-- ==== Sys2Proof/Proofs/CoreGrants.lean ====
section
/-! Root cores and their contexts: grants, saves, restores, slices of core time, runaways, and lines of the code cache (R201, R231,
R270, R271). -/

namespace Sys2Proof.Proofs.CoreGrants
open Sys2Proof Sys2Proof.Machine Sys2Proof.Laws

/-! Cores 0 to 6. -/

/-- A core of 0 to 6, of a live Root (R231). -/
structure GrantCore (s : State) (core : Nat) : Prop where
  live : Live s = true
  lower : 0x300 ≤ core
  upper : core ≤ 0x306

section
variable {s : State} {core slot : Nat} {c c0 : Ctx}

theorem GrantCore.inRange (h : GrantCore s core) : ¬ (core < 0x300 ∨ 0x306 < core) := by
  have hlo := h.lower
  have hhi := h.upper
  omega

/-- The context is brought in and its grant counted (R231). -/
def grantCounted (s : State) (core slot : Nat) : State :=
  modSched (bringIn s core slot) fun k => { k with grantNo := (bringIn s core slot).sched.grantNo + 1 }

/-- The core begins with a context that was not saved (R231). -/
def grantRun (s : State) (core slot : Nat) (c : Ctx) : State :=
  modCore (setCtx (grantCounted s core slot) core slot
    { c with st := .running, ready := false, lastGrant := (bringIn s core slot).sched.grantNo + 1 }) core
    fun k => { k with run := some slot, st := 1 }

/-- The core begins to restore a context from its save slot (R270, R271). -/
def grantRestore (s : State) (core slot : Nat) (c : Ctx) : State :=
  modCore (setCtx (mgrRead (grantCounted s core slot) Config.fnManager (slotAddr (grantCounted s core slot) slot) 6144 (.restore slot))
    core slot { c with st := .restoring, ready := true, lastGrant := (bringIn s core slot).sched.grantNo + 1 }) core
    fun k => { k with run := some slot, st := 3 }

/-- What a free core is given: the best context that wants one (R231). -/
structure Grants (s : State) (core slot : Nat) (c0 c : Ctx) : Prop extends GrantCore s core where
  unfrozen : s.glb.frozen = false
  free : (getCore s core).run = none
  best : bestFor s core = some (slot, c0)
  brought : kget (bringIn s core slot).ctxs slot = some c

theorem Grants.proceeds (h : Grants s core slot c0 c) : ¬ (core < 0x300 ∨ 0x306 < core ∨ s.glb.frozen = true) := by
  rw [h.unfrozen, ← or_assoc]
  simpa using h.inRange

theorem exec_coreGrant_run (h : Grants s core slot c0 c) (hst : c0.st ≠ .saved) :
    exec (.coreGrant core) s = .next (settle (grantRun s core slot c)) := by
  have hsaved : (c0.st == CtxSt.saved) = false := by simpa using hst
  show execCoreGrant core s = _
  simp only [execCoreGrant, liveRoot_next h.live, if_neg h.proceeds, h.free, Option.isNone_none, if_true, h.best, h.brought, hsaved]
  rfl

theorem exec_coreGrant_restore (h : Grants s core slot c0 c) (hst : c0.st = .saved) :
    exec (.coreGrant core) s = .next (settle (grantRestore s core slot c)) := by
  have hsaved : (c0.st == CtxSt.saved) = true := by simpa using hst
  show execCoreGrant core s = _
  simp only [execCoreGrant, liveRoot_next h.live, if_neg h.proceeds, h.free, Option.isNone_none, if_true, h.best, h.brought, hsaved]
  rfl

/-- The save is done: the context stands saved and the core is free (R270). -/
def saveEnded (s : State) (core slot : Nat) (c : Ctx) : State :=
  modCore (setCtx (scSticky { s with
      save := { s.save with order := s.save.order + 1 }
      port := { s.port with writes := s.port.writes.filter (fun w => w.kind != WrKind.save slot) } } c.part c.fflags) core slot
    { c with st := .saved, saveOrder := s.save.order + 1 }) core fun k => { k with run := none, st := 0, saves := satN 32 (k.saves + 1) }

theorem exec_contextSaveDone (h : GrantCore s core) (hrun : running s core = some (slot, c)) (hst : c.st = .saving)
    (hx : c.xfers = []) : exec (.contextSaveDone core) s = .next (settle (saveEnded s core slot c)) := by
  have hgo : ¬ (c.st ≠ .saving ∨ ¬ c.xfers.isEmpty = true) := by simp [hst, hx]
  show execContextSaveDone core s = _
  simp only [execContextSaveDone, liveRoot_next h.live, if_neg h.inRange, hrun, if_neg hgo]
  rfl

theorem exec_contextRestoreDone (h : GrantCore s core) (hrun : running s core = some (slot, c)) (hst : c.st = .restoring) :
    exec (.contextRestoreDone core) s = .next (settle (modCore (setCtx (readDone s (.restore slot)) core slot
      { reloadGens (getCore s core) c with st := .running, ready := false }) core fun k => { k with st := 1 })) := by
  show execContextRestoreDone core s = _
  simp only [execContextRestoreDone, liveRoot_next h.live, if_neg h.inRange, hrun, if_neg (not_not.mpr hst)]
  rfl

/-- The context's slice begins again (R231). -/
def sliceAgain (s : State) (core slot : Nat) (c : Ctx) : State :=
  setCtx (modSched s fun k => { k with grantNo := s.sched.grantNo + 1 }) core slot { c with lastGrant := s.sched.grantNo + 1 }

/-- A slice that ends gives way to a context of the same rank, else it begins again (R231). -/
theorem exec_csliceExpiry (h : GrantCore s core) (hrun : running s core = some (slot, c)) (hst : c.st = .running) :
    exec (.csliceExpiry core) s = .next (settle (
      if (wantCore s).any (fun x => rankOf s x.2 == rankOf s c) then startSave s core else sliceAgain s core slot c)) := by
  show execCsliceExpiry core s = _
  simp only [execCsliceExpiry, liveRoot_next h.live, if_neg h.inRange, hrun, if_neg (not_not.mpr hst)]
  rfl

theorem exec_runaway (h : GrantCore s core) (hrun : running s core = some (slot, c)) (hst : c.st = .running) (hs : c.stall = none) :
    exec (.runaway core) s = .next (settle (endSkip s core slot scRunaway)) := by
  have hlo := h.lower
  have hhi := h.upper
  have hok : coreOk core = true := by simp only [coreOk, Bool.or_eq_true, Bool.and_eq_true, decide_eq_true_eq]; omega
  have hgo : ¬ (¬ coreOk core = true ∨ core = 0x307) := by simp only [hok, not_true_eq_false, false_or]; omega
  have hlive : CoreLive s core = true := by rw [CoreLive, if_pos hlo]; exact h.live
  show execRunaway core s = _
  simp only [execRunaway, liveCore_next hlive, if_neg hgo, hrun, if_neg (not_not.mpr hst), hs]

end

/-! The code cache. -/

section
variable {s : State} {set tag : Nat}

theorem exec_codeCacheFill (h : Live s = true)
    (hread : s.port.reads.any (fun r => r.kind == RdKind.code (tag * 256 + set)) = true) :
    exec (.codeCacheFill set tag true) s = .next (settle (linePut (readDone s (.code (tag * 256 + set))) (tag * 256 + set))) := by
  show execCodeCacheFill set tag true s = _
  simp only [execCodeCacheFill, liveRoot_next h, if_neg (not_not.mpr hread), if_true]

/-- A line that enters the code cache is its set's most recently used (R201). -/
theorem linePut_getLast (s : State) (line : Nat) : (linePut s line).ccache.getLast? = some line := List.getLast?_concat

end

/-- Settles O20: what a core of 0 to 6 does with the context it takes, saves, restores or runs, and a line that arrives. -/
theorem coreGrants : Obligations.CoreGrants := by
  refine ⟨fun s core slot c hl hlo hhi => ?_, ?_⟩
  · have h : GrantCore s core := ⟨hl, hlo, hhi⟩
    refine ⟨?_, exec_contextSaveDone h, exec_contextRestoreDone h, fun hrun hst => ?_, exec_runaway h⟩
    · rintro c0 u n hfrozen hfree hbest rfl rfl hc
      have hg : Grants s core slot c0 c := ⟨h, hfrozen, hfree, hbest, hc⟩
      exact ⟨exec_coreGrant_run hg, exec_coreGrant_restore hg⟩
    · have hx := exec_csliceExpiry h hrun hst
      refine ⟨fun hrank => ?_, fun hrank => ?_⟩
      · rwa [if_pos hrank] at hx
      · rwa [if_neg (by rw [hrank]; decide)] at hx
  · rintro s set tag line h rfl hread
    exact ⟨exec_codeCacheFill h hread, linePut_getLast _ _⟩

end Sys2Proof.Proofs.CoreGrants
end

YOUR OBJECTIVE | Everything above from the line containing "theorem exec_contextSaveDone (h" down to the line containing "exec (.csliceExpiry core)" should be copied exactly, both end lines included, and nothing else.

WRITTEN SOLUTION |
theorem exec_contextSaveDone (h : GrantCore s core) (hrun : running s core = some (slot, c)) (hst : c.st = .saving)
    (hx : c.xfers = []) : exec (.contextSaveDone core) s = .next (settle (saveEnded s core slot c)) := by
  have hgo : ¬ (c.st ≠ .saving ∨ ¬ c.xfers.isEmpty = true) := by simp [hst, hx]
  show execContextSaveDone core s = _
  simp only [execContextSaveDone, liveRoot_next h.live, if_neg h.inRange, hrun, if_neg hgo]
  rfl

theorem exec_contextRestoreDone (h : GrantCore s core) (hrun : running s core = some (slot, c)) (hst : c.st = .restoring) :
    exec (.contextRestoreDone core) s = .next (settle (modCore (setCtx (readDone s (.restore slot)) core slot
      { reloadGens (getCore s core) c with st := .running, ready := false }) core fun k => { k with st := 1 })) := by
  show execContextRestoreDone core s = _
  simp only [execContextRestoreDone, liveRoot_next h.live, if_neg h.inRange, hrun, if_neg (not_not.mpr hst)]
  rfl

/-- The context's slice begins again (R231). -/
def sliceAgain (s : State) (core slot : Nat) (c : Ctx) : State :=
  setCtx (modSched s fun k => { k with grantNo := s.sched.grantNo + 1 }) core slot { c with lastGrant := s.sched.grantNo + 1 }

/-- A slice that ends gives way to a context of the same rank, else it begins again (R231). -/
theorem exec_csliceExpiry (h : GrantCore s core) (hrun : running s core = some (slot, c)) (hst : c.st = .running) :
    exec (.csliceExpiry core) s = .next (settle (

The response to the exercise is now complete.